**What you are asked to do**. From the line below that contains "some 5, residue" to the line that contains "first boundary. -/", repeat every line exactly, both ends included, and nothing else.

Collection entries
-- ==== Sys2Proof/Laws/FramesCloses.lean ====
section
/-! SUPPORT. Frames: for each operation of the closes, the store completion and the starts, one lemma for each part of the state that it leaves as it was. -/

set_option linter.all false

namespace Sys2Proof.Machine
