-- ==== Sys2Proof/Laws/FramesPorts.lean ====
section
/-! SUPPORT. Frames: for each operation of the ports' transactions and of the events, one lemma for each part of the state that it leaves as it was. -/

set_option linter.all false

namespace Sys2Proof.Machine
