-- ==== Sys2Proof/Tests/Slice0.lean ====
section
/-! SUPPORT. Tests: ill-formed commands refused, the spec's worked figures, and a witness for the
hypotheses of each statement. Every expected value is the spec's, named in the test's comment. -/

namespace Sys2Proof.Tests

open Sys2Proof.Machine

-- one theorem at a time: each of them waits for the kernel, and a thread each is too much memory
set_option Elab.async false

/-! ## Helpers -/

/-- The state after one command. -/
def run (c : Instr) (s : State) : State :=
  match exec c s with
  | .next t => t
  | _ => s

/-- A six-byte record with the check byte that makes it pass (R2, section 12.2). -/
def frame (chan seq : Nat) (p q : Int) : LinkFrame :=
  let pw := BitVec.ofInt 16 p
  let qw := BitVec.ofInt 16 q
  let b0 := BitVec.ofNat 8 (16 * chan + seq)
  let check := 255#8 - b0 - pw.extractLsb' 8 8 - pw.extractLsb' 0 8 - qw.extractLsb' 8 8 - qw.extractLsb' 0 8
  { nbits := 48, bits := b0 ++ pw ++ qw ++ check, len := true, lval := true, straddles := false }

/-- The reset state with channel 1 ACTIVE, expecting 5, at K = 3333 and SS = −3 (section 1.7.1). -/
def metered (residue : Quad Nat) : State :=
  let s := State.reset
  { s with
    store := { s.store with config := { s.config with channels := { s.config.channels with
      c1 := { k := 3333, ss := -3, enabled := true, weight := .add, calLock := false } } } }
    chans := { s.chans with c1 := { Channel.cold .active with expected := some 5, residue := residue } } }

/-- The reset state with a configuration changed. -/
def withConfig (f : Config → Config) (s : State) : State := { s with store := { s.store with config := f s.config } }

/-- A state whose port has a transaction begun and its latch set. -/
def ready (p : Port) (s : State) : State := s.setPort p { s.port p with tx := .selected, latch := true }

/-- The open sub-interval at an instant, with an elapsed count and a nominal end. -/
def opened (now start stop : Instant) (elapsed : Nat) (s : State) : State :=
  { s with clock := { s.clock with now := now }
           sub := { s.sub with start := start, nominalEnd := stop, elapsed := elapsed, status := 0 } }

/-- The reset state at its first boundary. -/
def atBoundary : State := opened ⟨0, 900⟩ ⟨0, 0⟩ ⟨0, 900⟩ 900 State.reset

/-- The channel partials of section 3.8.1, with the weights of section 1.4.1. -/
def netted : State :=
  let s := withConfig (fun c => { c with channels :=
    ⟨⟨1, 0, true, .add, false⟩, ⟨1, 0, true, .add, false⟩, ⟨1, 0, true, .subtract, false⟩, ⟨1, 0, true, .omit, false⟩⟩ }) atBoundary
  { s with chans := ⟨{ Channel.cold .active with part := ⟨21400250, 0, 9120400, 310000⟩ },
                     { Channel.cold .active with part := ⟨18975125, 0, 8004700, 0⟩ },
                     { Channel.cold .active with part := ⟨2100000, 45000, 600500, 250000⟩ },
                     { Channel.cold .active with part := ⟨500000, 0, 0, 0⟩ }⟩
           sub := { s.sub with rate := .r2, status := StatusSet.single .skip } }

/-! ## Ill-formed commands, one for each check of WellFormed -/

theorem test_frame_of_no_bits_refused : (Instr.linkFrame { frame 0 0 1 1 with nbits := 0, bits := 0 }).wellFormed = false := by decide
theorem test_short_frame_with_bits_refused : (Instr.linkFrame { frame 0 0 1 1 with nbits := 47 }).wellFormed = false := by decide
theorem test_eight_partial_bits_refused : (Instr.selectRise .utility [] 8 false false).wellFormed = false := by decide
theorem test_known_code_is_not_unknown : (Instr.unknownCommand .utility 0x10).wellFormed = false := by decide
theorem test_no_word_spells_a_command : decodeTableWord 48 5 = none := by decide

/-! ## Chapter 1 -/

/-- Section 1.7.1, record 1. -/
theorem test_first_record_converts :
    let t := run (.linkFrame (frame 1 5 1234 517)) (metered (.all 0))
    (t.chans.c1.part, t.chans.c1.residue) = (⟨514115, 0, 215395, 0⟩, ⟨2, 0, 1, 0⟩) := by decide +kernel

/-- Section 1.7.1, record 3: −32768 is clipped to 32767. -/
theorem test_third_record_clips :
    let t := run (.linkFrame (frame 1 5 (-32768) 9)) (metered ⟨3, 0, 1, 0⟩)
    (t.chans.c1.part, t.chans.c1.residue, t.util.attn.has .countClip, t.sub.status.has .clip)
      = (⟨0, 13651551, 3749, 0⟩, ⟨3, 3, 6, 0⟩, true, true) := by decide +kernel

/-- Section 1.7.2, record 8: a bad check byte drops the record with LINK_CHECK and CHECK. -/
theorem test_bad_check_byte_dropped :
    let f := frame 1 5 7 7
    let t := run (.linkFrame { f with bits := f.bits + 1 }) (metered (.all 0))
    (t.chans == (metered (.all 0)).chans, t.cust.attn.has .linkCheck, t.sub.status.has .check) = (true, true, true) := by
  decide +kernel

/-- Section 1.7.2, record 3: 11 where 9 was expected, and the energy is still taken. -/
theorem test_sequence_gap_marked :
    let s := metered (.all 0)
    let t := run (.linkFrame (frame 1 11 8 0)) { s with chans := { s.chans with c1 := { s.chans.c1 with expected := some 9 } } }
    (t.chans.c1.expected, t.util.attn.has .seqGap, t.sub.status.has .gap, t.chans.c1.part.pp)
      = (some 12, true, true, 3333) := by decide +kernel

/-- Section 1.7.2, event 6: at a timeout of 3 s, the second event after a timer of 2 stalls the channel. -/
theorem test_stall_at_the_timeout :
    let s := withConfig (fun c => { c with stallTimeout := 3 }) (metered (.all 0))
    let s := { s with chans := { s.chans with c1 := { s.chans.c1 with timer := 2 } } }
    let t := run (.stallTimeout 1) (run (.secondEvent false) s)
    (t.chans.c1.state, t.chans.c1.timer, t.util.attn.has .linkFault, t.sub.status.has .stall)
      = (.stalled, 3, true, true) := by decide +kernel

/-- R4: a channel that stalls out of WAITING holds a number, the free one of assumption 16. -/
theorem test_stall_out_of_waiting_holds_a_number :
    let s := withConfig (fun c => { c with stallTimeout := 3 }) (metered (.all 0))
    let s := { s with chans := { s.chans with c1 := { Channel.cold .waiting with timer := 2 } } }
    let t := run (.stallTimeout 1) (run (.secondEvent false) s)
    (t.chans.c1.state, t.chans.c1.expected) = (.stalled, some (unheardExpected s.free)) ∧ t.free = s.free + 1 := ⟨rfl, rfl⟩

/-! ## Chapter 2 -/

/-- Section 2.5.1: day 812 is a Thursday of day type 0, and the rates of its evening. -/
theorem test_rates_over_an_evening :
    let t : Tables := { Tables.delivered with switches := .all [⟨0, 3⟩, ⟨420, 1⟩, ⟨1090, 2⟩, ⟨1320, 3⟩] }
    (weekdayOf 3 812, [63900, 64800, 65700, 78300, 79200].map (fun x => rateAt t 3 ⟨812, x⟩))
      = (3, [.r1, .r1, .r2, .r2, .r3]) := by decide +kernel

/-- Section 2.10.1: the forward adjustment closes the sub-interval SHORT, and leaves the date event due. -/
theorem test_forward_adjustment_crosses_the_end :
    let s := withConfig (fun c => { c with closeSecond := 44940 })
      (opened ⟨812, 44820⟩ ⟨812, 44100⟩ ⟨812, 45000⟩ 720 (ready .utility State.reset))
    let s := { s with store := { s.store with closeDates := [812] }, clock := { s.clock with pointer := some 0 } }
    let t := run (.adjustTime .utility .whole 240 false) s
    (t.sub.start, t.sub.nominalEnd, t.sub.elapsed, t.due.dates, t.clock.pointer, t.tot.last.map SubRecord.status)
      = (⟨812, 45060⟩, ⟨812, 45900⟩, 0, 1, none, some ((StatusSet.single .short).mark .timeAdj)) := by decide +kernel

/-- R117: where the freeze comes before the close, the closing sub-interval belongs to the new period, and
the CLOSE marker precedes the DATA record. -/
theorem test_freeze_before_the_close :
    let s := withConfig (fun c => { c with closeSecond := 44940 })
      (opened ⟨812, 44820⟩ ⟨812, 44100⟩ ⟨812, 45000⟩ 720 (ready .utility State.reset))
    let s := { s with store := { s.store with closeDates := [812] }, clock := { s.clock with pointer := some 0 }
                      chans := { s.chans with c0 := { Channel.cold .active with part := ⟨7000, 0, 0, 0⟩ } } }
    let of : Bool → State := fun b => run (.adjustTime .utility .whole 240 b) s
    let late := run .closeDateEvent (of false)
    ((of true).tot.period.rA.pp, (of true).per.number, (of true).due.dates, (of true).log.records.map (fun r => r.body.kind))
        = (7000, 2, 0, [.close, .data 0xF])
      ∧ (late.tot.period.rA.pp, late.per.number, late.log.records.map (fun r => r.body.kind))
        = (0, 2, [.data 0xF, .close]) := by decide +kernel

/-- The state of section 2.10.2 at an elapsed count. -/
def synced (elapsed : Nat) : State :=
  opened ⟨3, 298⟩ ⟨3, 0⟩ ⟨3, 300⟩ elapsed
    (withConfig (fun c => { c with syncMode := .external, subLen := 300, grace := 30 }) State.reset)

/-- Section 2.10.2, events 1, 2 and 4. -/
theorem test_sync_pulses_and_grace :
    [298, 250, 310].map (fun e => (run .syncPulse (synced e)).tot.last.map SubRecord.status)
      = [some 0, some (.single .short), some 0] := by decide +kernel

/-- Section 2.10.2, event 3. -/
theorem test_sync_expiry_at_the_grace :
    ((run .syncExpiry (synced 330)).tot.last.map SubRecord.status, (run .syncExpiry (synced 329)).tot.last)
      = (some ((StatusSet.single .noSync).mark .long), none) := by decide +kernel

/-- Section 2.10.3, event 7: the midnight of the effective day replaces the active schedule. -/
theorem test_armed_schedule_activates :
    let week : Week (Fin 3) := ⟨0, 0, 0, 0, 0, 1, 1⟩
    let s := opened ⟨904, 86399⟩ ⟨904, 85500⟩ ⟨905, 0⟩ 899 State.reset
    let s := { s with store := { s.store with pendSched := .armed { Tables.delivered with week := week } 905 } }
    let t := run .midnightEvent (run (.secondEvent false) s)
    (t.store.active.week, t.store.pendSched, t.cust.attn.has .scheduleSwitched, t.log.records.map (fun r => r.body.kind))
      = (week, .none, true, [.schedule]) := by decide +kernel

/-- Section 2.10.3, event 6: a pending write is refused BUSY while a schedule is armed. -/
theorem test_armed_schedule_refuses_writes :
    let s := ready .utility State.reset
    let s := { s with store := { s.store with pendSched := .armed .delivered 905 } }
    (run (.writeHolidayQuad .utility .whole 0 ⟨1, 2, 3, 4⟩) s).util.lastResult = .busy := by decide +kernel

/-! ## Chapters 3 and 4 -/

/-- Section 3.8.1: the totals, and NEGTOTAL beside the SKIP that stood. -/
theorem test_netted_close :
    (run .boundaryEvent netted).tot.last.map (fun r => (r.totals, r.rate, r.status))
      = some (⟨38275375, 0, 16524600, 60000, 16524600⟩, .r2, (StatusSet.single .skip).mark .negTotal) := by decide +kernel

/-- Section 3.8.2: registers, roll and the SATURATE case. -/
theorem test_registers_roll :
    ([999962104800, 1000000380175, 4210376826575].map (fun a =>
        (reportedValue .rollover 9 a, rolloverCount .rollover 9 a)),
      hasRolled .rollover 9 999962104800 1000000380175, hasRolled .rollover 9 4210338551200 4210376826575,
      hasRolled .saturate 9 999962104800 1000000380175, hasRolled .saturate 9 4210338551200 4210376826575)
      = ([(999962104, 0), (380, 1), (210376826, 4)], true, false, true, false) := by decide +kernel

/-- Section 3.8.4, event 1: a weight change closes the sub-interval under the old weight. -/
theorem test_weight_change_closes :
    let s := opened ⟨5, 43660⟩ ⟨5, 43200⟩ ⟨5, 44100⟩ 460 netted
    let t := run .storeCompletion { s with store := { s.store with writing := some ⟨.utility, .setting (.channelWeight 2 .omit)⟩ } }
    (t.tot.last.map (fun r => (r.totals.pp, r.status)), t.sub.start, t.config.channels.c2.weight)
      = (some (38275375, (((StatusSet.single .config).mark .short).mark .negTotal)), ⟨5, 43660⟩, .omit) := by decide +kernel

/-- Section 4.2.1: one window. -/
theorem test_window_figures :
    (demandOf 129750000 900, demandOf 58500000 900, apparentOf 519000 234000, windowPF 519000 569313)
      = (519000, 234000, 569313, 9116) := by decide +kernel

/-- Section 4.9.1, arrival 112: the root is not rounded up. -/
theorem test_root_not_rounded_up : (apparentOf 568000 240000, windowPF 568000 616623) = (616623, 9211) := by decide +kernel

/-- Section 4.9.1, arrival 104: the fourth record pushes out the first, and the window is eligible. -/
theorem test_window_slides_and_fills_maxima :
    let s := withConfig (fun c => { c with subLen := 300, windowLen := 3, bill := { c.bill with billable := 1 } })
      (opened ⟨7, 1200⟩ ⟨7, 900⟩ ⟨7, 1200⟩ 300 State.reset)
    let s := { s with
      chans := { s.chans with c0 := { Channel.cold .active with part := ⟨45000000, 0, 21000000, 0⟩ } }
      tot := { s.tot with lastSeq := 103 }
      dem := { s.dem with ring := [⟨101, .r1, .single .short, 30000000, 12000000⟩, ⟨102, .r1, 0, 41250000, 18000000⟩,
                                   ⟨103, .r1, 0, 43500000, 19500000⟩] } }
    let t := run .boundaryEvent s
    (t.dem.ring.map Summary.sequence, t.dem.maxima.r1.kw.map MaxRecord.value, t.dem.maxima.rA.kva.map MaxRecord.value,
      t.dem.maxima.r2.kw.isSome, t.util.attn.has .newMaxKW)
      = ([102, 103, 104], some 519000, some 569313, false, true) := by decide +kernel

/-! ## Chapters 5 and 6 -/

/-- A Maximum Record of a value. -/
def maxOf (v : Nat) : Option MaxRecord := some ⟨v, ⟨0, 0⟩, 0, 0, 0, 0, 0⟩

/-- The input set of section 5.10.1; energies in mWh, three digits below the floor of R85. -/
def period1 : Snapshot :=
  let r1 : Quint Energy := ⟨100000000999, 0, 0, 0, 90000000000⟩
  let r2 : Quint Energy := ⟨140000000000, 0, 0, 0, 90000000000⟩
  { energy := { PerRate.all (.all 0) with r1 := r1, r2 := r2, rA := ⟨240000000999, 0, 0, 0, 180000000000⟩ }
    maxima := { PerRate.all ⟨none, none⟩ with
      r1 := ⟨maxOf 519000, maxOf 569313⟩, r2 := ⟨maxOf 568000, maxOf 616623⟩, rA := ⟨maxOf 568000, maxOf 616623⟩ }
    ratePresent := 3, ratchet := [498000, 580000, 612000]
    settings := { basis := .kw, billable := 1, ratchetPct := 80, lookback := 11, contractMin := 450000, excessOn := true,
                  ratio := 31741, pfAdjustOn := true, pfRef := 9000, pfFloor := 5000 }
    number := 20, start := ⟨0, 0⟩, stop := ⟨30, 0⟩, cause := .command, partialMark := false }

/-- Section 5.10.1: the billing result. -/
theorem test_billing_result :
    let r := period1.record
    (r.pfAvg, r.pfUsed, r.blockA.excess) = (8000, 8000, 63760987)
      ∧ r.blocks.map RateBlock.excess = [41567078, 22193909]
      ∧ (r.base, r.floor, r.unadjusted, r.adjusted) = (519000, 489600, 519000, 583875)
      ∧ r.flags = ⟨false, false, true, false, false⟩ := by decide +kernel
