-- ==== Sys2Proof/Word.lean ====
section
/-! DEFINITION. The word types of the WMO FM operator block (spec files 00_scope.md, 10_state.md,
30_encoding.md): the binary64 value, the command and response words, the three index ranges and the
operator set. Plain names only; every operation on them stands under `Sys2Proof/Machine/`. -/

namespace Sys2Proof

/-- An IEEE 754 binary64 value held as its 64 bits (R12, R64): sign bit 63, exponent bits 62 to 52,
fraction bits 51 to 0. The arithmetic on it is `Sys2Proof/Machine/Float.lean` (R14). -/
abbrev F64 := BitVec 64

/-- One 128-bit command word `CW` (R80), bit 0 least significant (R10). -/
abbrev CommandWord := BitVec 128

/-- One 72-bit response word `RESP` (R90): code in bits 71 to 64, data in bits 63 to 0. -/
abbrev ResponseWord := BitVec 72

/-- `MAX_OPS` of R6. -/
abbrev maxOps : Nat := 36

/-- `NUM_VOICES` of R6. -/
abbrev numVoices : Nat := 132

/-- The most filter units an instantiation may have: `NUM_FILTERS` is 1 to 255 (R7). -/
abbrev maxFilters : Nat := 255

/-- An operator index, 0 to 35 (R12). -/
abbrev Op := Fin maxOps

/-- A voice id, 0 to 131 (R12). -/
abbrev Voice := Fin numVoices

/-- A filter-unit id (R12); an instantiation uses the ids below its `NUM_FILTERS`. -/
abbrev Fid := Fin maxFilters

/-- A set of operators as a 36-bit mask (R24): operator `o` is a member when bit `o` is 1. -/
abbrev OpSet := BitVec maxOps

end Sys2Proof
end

**Response box**.
    chans := { s.chans with c1 := { Channel.cold .active with expected := some 5, residue := residue } } }

/-- The reset state with a configuration changed. -/
def withConfig (f : Config → Config) (s : State) : State := { s with store := { s.store with config := f s.config } }

/-- A state whose port has a transaction begun and its latch set. -/
def ready (p : Port) (s : State) : State := s.setPort p { s.port p with tx := .selected, latch := true }

/-- The open sub-interval at an instant, with an elapsed count and a nominal end. -/
def opened (now start stop : Instant) (elapsed : Nat) (s : State) : State :=
  { s with clock := { s.clock with now := now }
           sub := { s.sub with start := start, nominalEnd := stop, elapsed := elapsed, status := 0 } }

/-- The reset state at its first boundary. -/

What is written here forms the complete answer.